The task: Please give back word for word the lines below, from the first one through the one with "pressed key, freely".

*** Opening Data records ***

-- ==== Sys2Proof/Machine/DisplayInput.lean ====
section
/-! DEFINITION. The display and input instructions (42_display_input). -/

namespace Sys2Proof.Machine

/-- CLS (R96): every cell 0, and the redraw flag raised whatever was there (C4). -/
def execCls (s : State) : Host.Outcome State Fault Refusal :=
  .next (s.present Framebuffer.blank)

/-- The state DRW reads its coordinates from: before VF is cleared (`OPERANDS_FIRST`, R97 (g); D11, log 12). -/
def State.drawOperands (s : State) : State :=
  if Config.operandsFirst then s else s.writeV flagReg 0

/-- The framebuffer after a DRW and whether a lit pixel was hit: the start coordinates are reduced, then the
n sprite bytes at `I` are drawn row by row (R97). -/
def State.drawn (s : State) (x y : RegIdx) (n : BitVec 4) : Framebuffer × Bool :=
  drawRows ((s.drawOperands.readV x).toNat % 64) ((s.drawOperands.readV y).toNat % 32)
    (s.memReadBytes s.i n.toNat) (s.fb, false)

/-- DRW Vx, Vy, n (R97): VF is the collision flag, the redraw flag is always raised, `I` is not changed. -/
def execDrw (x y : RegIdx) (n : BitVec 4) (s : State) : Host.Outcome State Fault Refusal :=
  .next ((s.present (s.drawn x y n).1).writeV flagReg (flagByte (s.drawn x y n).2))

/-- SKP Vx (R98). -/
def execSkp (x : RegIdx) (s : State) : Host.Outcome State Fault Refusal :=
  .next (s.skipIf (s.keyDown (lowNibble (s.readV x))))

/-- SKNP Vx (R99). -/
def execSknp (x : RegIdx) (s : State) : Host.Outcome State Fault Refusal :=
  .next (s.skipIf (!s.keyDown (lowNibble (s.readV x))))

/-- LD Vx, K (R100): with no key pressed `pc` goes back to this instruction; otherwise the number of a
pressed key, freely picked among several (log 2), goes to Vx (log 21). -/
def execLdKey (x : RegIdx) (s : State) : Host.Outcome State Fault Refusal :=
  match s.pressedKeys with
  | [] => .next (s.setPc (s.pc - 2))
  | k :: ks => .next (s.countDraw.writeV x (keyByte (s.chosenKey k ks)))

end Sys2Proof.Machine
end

*** Closing Data records ***

Answer to the exercise:
-- ==== Sys2Proof/Machine/DisplayInput.lean ====
section
/-! DEFINITION. The display and input instructions (42_display_input). -/

namespace Sys2Proof.Machine

/-- CLS (R96): every cell 0, and the redraw flag raised whatever was there (C4). -/
def execCls (s : State) : Host.Outcome State Fault Refusal :=
  .next (s.present Framebuffer.blank)

/-- The state DRW reads its coordinates from: before VF is cleared (`OPERANDS_FIRST`, R97 (g); D11, log 12). -/
def State.drawOperands (s : State) : State :=
  if Config.operandsFirst then s else s.writeV flagReg 0

/-- The framebuffer after a DRW and whether a lit pixel was hit: the start coordinates are reduced, then the
n sprite bytes at `I` are drawn row by row (R97). -/
def State.drawn (s : State) (x y : RegIdx) (n : BitVec 4) : Framebuffer × Bool :=
  drawRows ((s.drawOperands.readV x).toNat % 64) ((s.drawOperands.readV y).toNat % 32)
    (s.memReadBytes s.i n.toNat) (s.fb, false)

/-- DRW Vx, Vy, n (R97): VF is the collision flag, the redraw flag is always raised, `I` is not changed. -/
def execDrw (x y : RegIdx) (n : BitVec 4) (s : State) : Host.Outcome State Fault Refusal :=
  .next ((s.present (s.drawn x y n).1).writeV flagReg (flagByte (s.drawn x y n).2))

/-- SKP Vx (R98). -/
def execSkp (x : RegIdx) (s : State) : Host.Outcome State Fault Refusal :=
  .next (s.skipIf (s.keyDown (lowNibble (s.readV x))))

/-- SKNP Vx (R99). -/
def execSknp (x : RegIdx) (s : State) : Host.Outcome State Fault Refusal :=
  .next (s.skipIf (!s.keyDown (lowNibble (s.readV x))))

/-- LD Vx, K (R100): with no key pressed `pc` goes back to this instruction; otherwise the number of a
pressed key, freely picked among several (log 2), goes to Vx (log 21). -/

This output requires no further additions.